I think Greedily taking top K buildings by Ratio (price/area) and in case of 2 pairs having equal ratio, we can take the one with minimum numerator. Will this fail somewhere?

What is max value for n and k?

We can use binary search on the ratio.

If there exists an answer with ratio>=R then: (price_sum)/(area_sum) >= R => (price_sum) >= R(area_sum) => (price_sum) — R(area_sum) >=0 So for an answer to exist, there must exist a subset of K buildings such that the sum over (price-R*area) for all the buildings in the subset is non-negative.

:)

Is there any place to submit the solution for this problem.

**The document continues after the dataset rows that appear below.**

-- ==== Sys2Proof/Laws/Run.lean ====
section
/-! SUPPORT. Runs of several steps: they compose, they are `core`'s runs, and one command is one step of them. -/

namespace Sys2Proof.Machine

@[simp] theorem runSteps_zero (s : State) : runSteps 0 s = .next s := rfl

theorem runSteps_succ_of_step {s t : State} (h : step s = .next t) (k : Nat) : runSteps (k + 1) s = runSteps k t := by
  simp [runSteps, h]

/-- A run in two parts. -/
theorem runSteps_add {s t : State} {j : Nat} (h : runSteps j s = .next t) (k : Nat) :
    runSteps (j + k) s = runSteps k t := by
  induction j generalizing s with
  | zero =>
    cases h
    rw [Nat.zero_add]
  | succ j ih =>
    rw [show j + 1 + k = (j + k) + 1 by omega]
    cases hs : step s with
    | next u =>
      rw [runSteps_succ_of_step hs] at h ⊢
      exact ih h
    | fault r => cases r
    | refused r => simp [runSteps, hs] at h

/-- A command at the head of the port is the run's next step. -/
theorem runSteps_command {s t : State} {c : Command} {i : Instr} {es : List PortEvent}
    (hp : s.port = .command c :: es) (hd : decode c = .instr i) (ht : exec i (s.withPort es) = .next t) (k : Nat) :
    runSteps (k + 1) s = runSteps k t :=
  runSteps_succ_of_step (by rw [step_event hp, handle, perform_instr hd, ht]) k

/-- The host's run takes one step and goes on. -/
theorem core_run_of_next {M : Host.Core} {s t : M.State} (h : M.step s = .next t) (k : Nat) :
    M.run (k + 1) s = M.run k t := by
  rw [Host.Core.run, h]

/-- The host's run stops where a step is refused. -/
theorem core_run_of_refused {M : Host.Core} {s : M.State} {r : M.Refusal} (h : M.step s = .refused r) (k : Nat) :
    M.run (k + 1) s = .refused r := by
  rw [Host.Core.run, h]

/-- `runSteps` is the run of the host's interface. -/
theorem runSteps_eq_core_run (k : Nat) (s : State) : runSteps k s = Host.Core.run core k s := by
  induction k generalizing s with
  | zero => rfl
  | succ k ih =>
    cases hs : step s with
    | next t => exact ((runSteps_succ_of_step hs k).trans (ih t)).trans (core_run_of_next (M := core) hs k).symm
    | fault r => cases r
    | refused r =>
      have h : runSteps (k + 1) s = .refused r := by simp [runSteps, hs]
      exact h.trans (core_run_of_refused (M := core) hs k).symm

end Sys2Proof.Machine
end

This problem seems equivalent to "Choosing $$$k$$$ out of $$$n$$$ point masses to maximize the $$$x$$$-coordinate of their COM", if we set the mass as area $$$a_i$$$, and the $$$x$$$-coordinate as ratio $$$x_i = \frac{P_i}{a_i}$$$ since we are trying to maximize $$$\frac{\sum_ix_i\cdot a_i}{\sum_ia_i} = \frac{\sum_iP_i}{\sum_ia_i}$$$.

That problem, I think, can be solved like this:

• Let us assume that we have already chosen $$$k$$$ from the leftmost $$$i$$$ masses (sorted by $$$x$$$). If $$$k>i$$$ then we had picked all $$$i$$$ of them, and otherwise we had chosen some $$$k$$$ of these $$$i$$$ which gave the maximum value for the first $$$i$$$ masses.
• Now, if we introduce $$$(i+1)^{th}$$$ mass, it is always a better strategy to drop one of the previous ones and pick this one instead.
• But for deciding which one to drop, we would need to consider each of those $$$k$$$ as potentially droppable and compare which one gives best improvement.

This takes $$$O(k)$$$ time in each iteration and $$$O(n\log n)$$$ preprocessing (sorting). Overall complexity $$$O(nk)$$$.